Под руку, счастливые, они прошли к автомобилю. И поехали на Порчестер Клоуз. Лесли Мейсон услышал, как отворилась парадная дверь, и вышел в прихожую, сбежала по лестнице Пэтси и кинулась в объятия брату.
— Идем ко мне в кабинет, глотни спиртного. У меня там виски. Ты, должно быть, отчаянно промерз.
Чарли достал из кармана пальто два флакона духов, которые привез матери и Пэтси. Их выбрала Лидия.
— Я привез их контрабандой, — с торжеством объявил он.

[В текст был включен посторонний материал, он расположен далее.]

-- ==== Sys2Proof/Machine/Step.lean ====
section
/-! DEFINITION. One step: the next host operation of the serialised sequence (spec 20_memory.md rule
R47) is decoded and performed. The block has no step of its own (00_scope.md section 4). -/

namespace Sys2Proof.Machine

/-- One step. With no host operation to perform the block stays as it is (rule R243: "the block never
takes a step of its own"; log entry 6). -/
def step (s : State) : Host.Outcome State Fault Refusal :=
  match takeOperation s with
  | none => .next s
  | some (op, t) =>
    match decodeHost op with
    | .error why => .refused (.notAnOperation why)
    | .ok i => exec i t

/-- `s` with the instruction of an opcode-table word standing where `step` takes its next instruction
(`State.withCoded` says where that is). -/
def State.withFetchWord (s : State) (nbits w : Nat) : State :=
  match tableCoded nbits w with
  | none => s
  | some c => s.withCoded c

end Sys2Proof.Machine
end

— Теперь эти две женщины будут благоухать, точно публичный дом, — расплывшись в улыбке, сказал Лесли Мейсон.
— Я привез тебе галстук от Шарве, па.
— Яркий?
— Очень.
— Отлично.
Все расхохотались, очень довольные друг другом. Лесли Мейсон налил немного виски и настоял, чтобы жена выпила, а то еще захворает.

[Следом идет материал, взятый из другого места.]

-- ==== Sys2Proof/Safety.lean ====
section
/-! DEFINITION. What a safe run is, in the terms the statements use: the invariants that hold between
host operations (spec 10_state.md rules R26 to R29), and sequences of operations. A run that has
faulted has gone wrong (rule R201) and nothing is claimed of it. -/

namespace Sys2Proof.Machine

/-- The INTREASON and STATUS values of each phase between host operations (rules R13, R16, R27). 0x48 is
0x08 after a disc bind in the phase; in the DMA phase a bind gives 0x40 (90_conflicts.md C6). -/
def phaseRegisters : Phase → Reg → Reg → Prop
  | .readAtaCmd, intreason, status => intreason = 0x0003 ∧ (status = 0x0040 ∨ status = 0x0041)
  | .readAtaData, intreason, status => intreason = 0x0001 ∧ (status = 0x0008 ∨ status = 0x0048)
  | .readSpiData, intreason, status => intreason = 0x0000 ∧ (status = 0x0008 ∨ status = 0x0048)
  | .writeSpiData, intreason, status => intreason = 0x0002 ∧ (status = 0x0008 ∨ status = 0x0048)
  | .writeDmaData, intreason, status =>
    intreason = 0x0001 ∧ (status = 0x0080 ∨ status = 0x0040)

/-- The cursor relations of each phase (rules R71, R82, R133, R155). -/
def phaseCursors (s : State) : Prop :=
  match s.phase with
  | .readAtaCmd => True
  | .readAtaData => s.pioSize = 12 ∧ s.pioHead < 12
  | .readSpiData => s.pioOffset + s.pioSize ≤ 32
  | .writeSpiData => True
  | .writeDmaData => s.pioHead = 12 ∧ s.pioSize = 12

/-- A CD-read count is left only while its own path is streaming (rules R116, R130, R180, decision D18). -/
def streaming (s : State) : Prop :=
  (s.phase = .writeDmaData → s.cdr.dma = true) ∧
  (0 < s.cdr.remaining →
    (s.phase = .writeSpiData ∧ s.cdr.dma = false) ∨ s.phase = .writeDmaData)

/-- What holds of an unfaulted block between host operations. -/
structure State.Settled (s : State) : Prop where
  /-- R26, R27 -/
  registers : phaseRegisters s.phase s.intreason s.status
  /-- R11, R29, R203: ABRT only together with the CHECK of a NOP -/
  error : s.error = 0x0000 ∨ (s.error = 0x0004 ∧ s.status = 0x0041)
  /-- R14, R32: only PAUSE, STANDBY and NODISC are ever stored -/
  sectnum : s.sectnum.extractLsb' 8 8 = 0 ∧
    (s.driveStatus = drivePause ∨ s.driveStatus = driveStandby ∨ s.driveStatus = driveNoDisc)
  /-- R28, R46 -/
  pioCursor : s.pioHead ≤ s.pioSize ∧ s.pioSize ≤ 65536 ∧ s.pioHead % 2 = 0
  /-- R28 -/
  dmaCursor : s.dmaHead ≤ s.dmaSize ∧ s.dmaSize ≤ 65536
  cursors : phaseCursors s
  stream : streaming s
  /-- R22 -/
  count : s.cdr.remaining < 2 ^ 24
  /-- D42 -/
  disc : ∀ d, s.disc = some d → d.meetsObligation

/-- Both staging buffers are in canonical form. -/
def State.Canonical (s : State) : Prop := s.pioBuf.wf = true ∧ s.dmaBuf.wf = true

/-- The invariant of every step. -/
def State.Inv (s : State) : Prop := s.Canonical ∧ (s.faulted = none → s.Settled)

/-- The states after performing a sequence of operations, if every one has a successor state. -/
def perform : List Instr → State → Option State
  | [], s => some s
  | i :: rest, s =>
    match exec i s with
    | .next t => perform rest t
    | .fault _ => none
    | .refused _ => none

/-- A safe run: every operation has a successor and the block has not faulted at its end (rule R201: a
faulted run is "never final"). -/
def SafeRun (ops : List Instr) (s t : State) : Prop := perform ops s = some t ∧ t.faulted = none

end Sys2Proof.Machine
end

— Были у тебя какие-нибудь приключения, Чарли? — спросила Пэтси.
— Ни единого.
— Лгунишка.
— Ну, ты нам все про все расскажешь потом, — сказала миссис Мейсон. — А сейчас пойди прими хорошую горячую ванну и переоденься к ужину.
— Для тебя все готово, — сказала Пэтси. — Тебе остается только развести в ванне ароматическую соль.

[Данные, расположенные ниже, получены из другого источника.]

-- ==== Sys2Proof/Laws/Disc.lean ====
section
/-! SUPPORT. The bounds of the open parameter MAX_SECTOR_SIZE, and that a disc meeting its obligation
never overflows a staging buffer (spec 44_cd_read_streaming.md rules R185, R186). -/

namespace Sys2Proof.Machine.Laws

theorem one_le_maxSectorSize : 1 ≤ Config.maxSectorSize := by
  unfold Config.maxSectorSize; omega

theorem maxSectorSize_le : Config.maxSectorSize ≤ 65535 := by
  unfold Config.maxSectorSize; omega

/-- "A budget is at least 1" (rule R186). -/
theorem one_le_dmaSectorBudget : 1 ≤ dmaSectorBudget := by
  unfold dmaSectorBudget
  have := one_le_maxSectorSize
  have := maxSectorSize_le
  exact (Nat.one_le_div_iff (by omega)).mpr (by omega)

theorem one_le_pioSectorBudget : 1 ≤ pioSectorBudget := one_le_dmaSectorBudget

theorem dmaSectorBudget_mul : dmaSectorBudget * Config.maxSectorSize ≤ 65536 :=
  Nat.div_mul_le_self _ _

/-- A sector of a disc that meets its obligation (decision D42). -/
theorem readSector_length {d : Disc} (h : d.meetsObligation) (fad : Nat) (fmt : BitVec 3)
    (mask : BitVec 4) : (Disc.readSector d fad fmt mask).length ≤ Config.maxSectorSize := by
  unfold Disc.readSector
  split
  · rename_i x hx; exact h.2 x (List.mem_of_find?_eq_some hx)
  · exact h.1

/-- `n` sectors of such a disc. -/
theorem sectorsFrom_length {d : Disc} (h : d.meetsObligation) (fmt : BitVec 3) (mask : BitVec 4)
    (fad n : Nat) : (sectorsFrom d fmt mask fad n).length ≤ n * Config.maxSectorSize := by
  induction n generalizing fad with
  | zero => simp [sectorsFrom]
  | succ n ih =>
    have h1 := readSector_length h fad fmt mask
    have h2 := ih (fad + 1)
    simp only [sectorsFrom, List.length_append, Nat.succ_mul]
    omega

/-- A refill always fits the staging buffer (rule R185). -/
theorem refillBytes_length {s : State} (h : ∀ d, s.disc = some d → d.meetsObligation) :
    (refillBytes dmaSectorBudget s).length ≤ 65536 := by
  unfold refillBytes readSectors
  split
  · simp
  · rename_i d hd
    calc (sectorsFrom d s.cdr.fmt s.cdr.mask s.cdr.fad (refillCount dmaSectorBudget s)).length
        ≤ refillCount dmaSectorBudget s * Config.maxSectorSize := sectorsFrom_length (h d hd) _ _ _ _
      _ ≤ dmaSectorBudget * Config.maxSectorSize :=
        Nat.mul_le_mul_right _ (by unfold refillCount; omega)
      _ ≤ 65536 := dmaSectorBudget_mul

/-- Without a disc a refill is empty (rule R187). -/
theorem refillBytes_noDisc (budget : Nat) {s : State} (h : s.disc = none) :
    refillBytes budget s = [] := by
  simp [refillBytes, readSectors, h]

end Sys2Proof.Machine.Laws
end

С ним обращались так, словно он только что вернулся с Северного полюса после неимоверно трудного путешествия. И сердце его ликовало.
— Хорошо вернуться домой? — спросила мать, глаза ее светились любовью.
— Замечательно.
Но когда Лесли, еще не окончательно одевшись, зашел к жене поболтать, пока она приводит в порядок лицо, она встревожено обернулась к нему.
— Он ужасно бледный, Лесли, — сказала она.
— Немного утомлен. Я и сам заметил.
— Он так осунулся. Мне это сразу бросилось в глаза когда он вышел из вагона, но только дома я его как следует разглядела. Он белый как полотно.
— Через день-другой отойдет. Должно быть, гульнул. По его виду я полагаю, он не одной красотке помог отложить деньжат на почтенную старость.
Миссис Мейсон сидела у туалетного столика в китайском жакете, отороченном белым мехом, и старательно подводила карандашом брови, но при этих словах мужа резко обернулась.
— Ты что хочешь этим сказать, Лесли? Не хочешь же ты сказать, что он развлекался с этими мерзкими француженками?
— Ну оставь, Винития. Для чего, по-твоему, он поехал в Париж?
— Посмотреть картины, повидать Саймона, ну, и просто съездить во Францию. Он же еще мальчишка.
— Не говори глупости, Винития. Ему двадцать три года. Надеюсь, ты не думаешь, что он девственник?
— Все мужчины омерзительны, вот что я думаю.
Голос ее сорвался, и, видя, что она не на шутку огорчилась, Лесли с нежностью потрепал ее по плечу.
— Милая, ты же не хочешь, чтобы твой единственный сын был евнухом, правда?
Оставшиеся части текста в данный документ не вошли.